Protein secondary structure prediction with a neural network

L. H. Holley, M. Karplus
1989 Proceedings of the National Academy of Sciences of the United States of America  
A method is presented for protein secondary structure prediction based on a neural network. A training phase was used to teach the network to recognize the relation between secondary structure and amino acid sequences on a sample set of 48 proteins of known structure. On a separate test set of 14 proteins of known structure, the method achieved a maximum overall predictive accuracy of 63% for three states: helix, sheet, and coil. A numerical measure of helix and sheet tendency for each residue
more » ... as obtained from the calculations. When predictions were riltered to include only the strongest 31% of predictions, the predictive accuracy rose to 79%. Accurate prediction of protein secondary structure is a step toward the goal of understanding protein folding. A variety of methods have been proposed that make use of the physicochemical characteristics of the amino acids (1), sequence homology (2-4), pattern matching (5), and statistical analyses (6-11) of proteins of known structure.
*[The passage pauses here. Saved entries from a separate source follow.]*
-- ==== Sys2Proof/Machine/LoadStore.lean ====
section
/-! DEFINITION. Load and store: LDA, LDX, LDY, STA, STX, STY (41_load_store.md R140 to R145). -/

namespace Sys2Proof.Machine

/-- LDA in any form (R140): the operand to `A`, Z and N from it. -/
def opLda (m : Addressing) (s : State) : State := (s.loadA (operand m s)).advance m.mode.length

/-- LDX in any form (R141): the operand to `X`, Z and N from it. -/
def opLdx (m : Addressing) (s : State) : State := (s.loadX (operand m s)).advance m.mode.length

/-- LDY in any form (R142): the operand to `Y`, Z and N from it. -/
def opLdy (m : Addressing) (s : State) : State := (s.loadY (operand m s)).advance m.mode.length

/-- STA, STX, STY in any form (R143 to R145): a register's byte to the effective address; no flag. -/
def opStore (v : Byte) (m : Addressing) (s : State) : State :=
  (s.writeByte (resolve m s) v).advance m.mode.length

/-- LDA IMM, opcode A9: rule R140, mode rule R110. -/
def execLdaImm (v : Byte) (s : State) : Host.Outcome State Fault Refusal :=
  .next (opLda (.imm v) s)

/-- LDA ZP, opcode A5: rule R140, mode rule R111. -/
def execLdaZp (b : Byte) (s : State) : Host.Outcome State Fault Refusal :=
  .next (opLda (.zp b) s)

/-- LDA ZPX, opcode B5: rule R140, mode rule R112. -/
def execLdaZpx (b : Byte) (s : State) : Host.Outcome State Fault Refusal :=
  .next (opLda (.zpx b) s)

/-- LDA ABS, opcode AD: rule R140, mode rule R114. -/
def execLdaAbs (w : Word) (s : State) : Host.Outcome State Fault Refusal :=
  .next (opLda (.abs w) s)

/-- LDA ABX, opcode BD: rule R140, mode rule R115. -/
def execLdaAbx (w : Word) (s : State) : Host.Outcome State Fault Refusal :=
  .next (opLda (.abx w) s)

/-- LDA ABY, opcode B9: rule R140, mode rule R116. -/
def execLdaAby (w : Word) (s : State) : Host.Outcome State Fault Refusal :=
  .next (opLda (.aby w) s)

/-- LDA IZX, opcode A1: rule R140, mode rule R117. -/
def execLdaIzx (b : Byte) (s : State) : Host.Outcome State Fault Refusal :=
  .next (opLda (.izx b) s)

/-- LDA IZY, opcode B1: rule R140, mode rule R118. -/
def execLdaIzy (b : Byte) (s : State) : Host.Outcome State Fault Refusal :=
  .next (opLda (.izy b) s)

/-- LDX IMM, opcode A2: rule R141, mode rule R110. -/
def execLdxImm (v : Byte) (s : State) : Host.Outcome State Fault Refusal :=
  .next (opLdx (.imm v) s)

/-- LDX ZP, opcode A6: rule R141, mode rule R111. -/
def execLdxZp (b : Byte) (s : State) : Host.Outcome State Fault Refusal :=
  .next (opLdx (.zp b) s)

/-- LDX ZPY, opcode B6: rule R141, mode rule R113. -/
def execLdxZpy (b : Byte) (s : State) : Host.Outcome State Fault Refusal :=
  .next (opLdx (.zpy b) s)

/-- LDX ABS, opcode AE: rule R141, mode rule R114. -/
def execLdxAbs (w : Word) (s : State) : Host.Outcome State Fault Refusal :=
  .next (opLdx (.abs w) s)

/-- LDX ABY, opcode BE: rule R141, mode rule R116. -/
def execLdxAby (w : Word) (s : State) : Host.Outcome State Fault Refusal :=
  .next (opLdx (.aby w) s)

/-- LDY IMM, opcode A0: rule R142, mode rule R110. -/
def execLdyImm (v : Byte) (s : State) : Host.Outcome State Fault Refusal :=
  .next (opLdy (.imm v) s)

/-- LDY ZP, opcode A4: rule R142, mode rule R111. -/
def execLdyZp (b : Byte) (s : State) : Host.Outcome State Fault Refusal :=
  .next (opLdy (.zp b) s)

/-- LDY ZPX, opcode B4: rule R142, mode rule R112. -/
def execLdyZpx (b : Byte) (s : State) : Host.Outcome State Fault Refusal :=
  .next (opLdy (.zpx b) s)

/-- LDY ABS, opcode AC: rule R142, mode rule R114. -/
def execLdyAbs (w : Word) (s : State) : Host.Outcome State Fault Refusal :=
  .next (opLdy (.abs w) s)

/-- LDY ABX, opcode BC: rule R142, mode rule R115. -/
def execLdyAbx (w : Word) (s : State) : Host.Outcome State Fault Refusal :=
  .next (opLdy (.abx w) s)

/-- STA ZP, opcode 85: rule R143, mode rule R111. -/
def execStaZp (b : Byte) (s : State) : Host.Outcome State Fault Refusal :=
  .next (opStore s.a (.zp b) s)

/-- STA ZPX, opcode 95: rule R143, mode rule R112. -/
def execStaZpx (b : Byte) (s : State) : Host.Outcome State Fault Refusal :=
  .next (opStore s.a (.zpx b) s)

/-- STA ABS, opcode 8D: rule R143, mode rule R114. -/
def execStaAbs (w : Word) (s : State) : Host.Outcome State Fault Refusal :=
  .next (opStore s.a (.abs w) s)

/-- STA ABX, opcode 9D: rule R143, mode rule R115. -/
def execStaAbx (w : Word) (s : State) : Host.Outcome State Fault Refusal :=
  .next (opStore s.a (.abx w) s)

/-- STA ABY, opcode 99: rule R143, mode rule R116. -/
def execStaAby (w : Word) (s : State) : Host.Outcome State Fault Refusal :=
  .next (opStore s.a (.aby w) s)

/-- STA IZX, opcode 81: rule R143, mode rule R117. -/
def execStaIzx (b : Byte) (s : State) : Host.Outcome State Fault Refusal :=
  .next (opStore s.a (.izx b) s)

/-- STA IZY, opcode 91: rule R143, mode rule R118. -/
def execStaIzy (b : Byte) (s : State) : Host.Outcome State Fault Refusal :=
  .next (opStore s.a (.izy b) s)

/-- STX ZP, opcode 86: rule R144, mode rule R111. -/
def execStxZp (b : Byte) (s : State) : Host.Outcome State Fault Refusal :=
  .next (opStore s.x (.zp b) s)

/-- STX ZPY, opcode 96: rule R144, mode rule R113. -/
def execStxZpy (b : Byte) (s : State) : Host.Outcome State Fault Refusal :=
  .next (opStore s.x (.zpy b) s)

/-- STX ABS, opcode 8E: rule R144, mode rule R114. -/
def execStxAbs (w : Word) (s : State) : Host.Outcome State Fault Refusal :=
  .next (opStore s.x (.abs w) s)

/-- STY ZP, opcode 84: rule R145, mode rule R111. -/
def execStyZp (b : Byte) (s : State) : Host.Outcome State Fault Refusal :=
  .next (opStore s.y (.zp b) s)

/-- STY ZPX, opcode 94: rule R145, mode rule R112. -/
def execStyZpx (b : Byte) (s : State) : Host.Outcome State Fault Refusal :=
  .next (opStore s.y (.zpx b) s)

/-- STY ABS, opcode 8C: rule R145, mode rule R114. -/
def execStyAbs (w : Word) (s : State) : Host.Outcome State Fault Refusal :=
  .next (opStore s.y (.abs w) s)

end Sys2Proof.Machine
end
In a recent assessment (12) of three widely used methods (1, 6, 9), accuracy was found to range from 49% to 56% for predictions of three states: helix, sheet, and coil. The limited accuracy of the predictions is believed to be due to the small size of the data base and/or the fact that secondary structure is determined by tertiary interactions not included in the local sequence. In this paper* we describe a secondary structure prediction method that makes use of neural networks. The neural network technique has its origins in efforts to produce a computer model of the information processing that takes place in the nervous system (13-16). A large number of simple, highly interconnected computational units (neurons) operate in parallel. Each unit integrates its inputs, which may be both excitatory and inhibitory, and according to some threshold generates an output, which is propagated to other units. In many applications, including the present work, the biological relevance of neural networks to nervous system function is unimportant. Rather, a neural network may simply be viewed as a highly parallel computational device.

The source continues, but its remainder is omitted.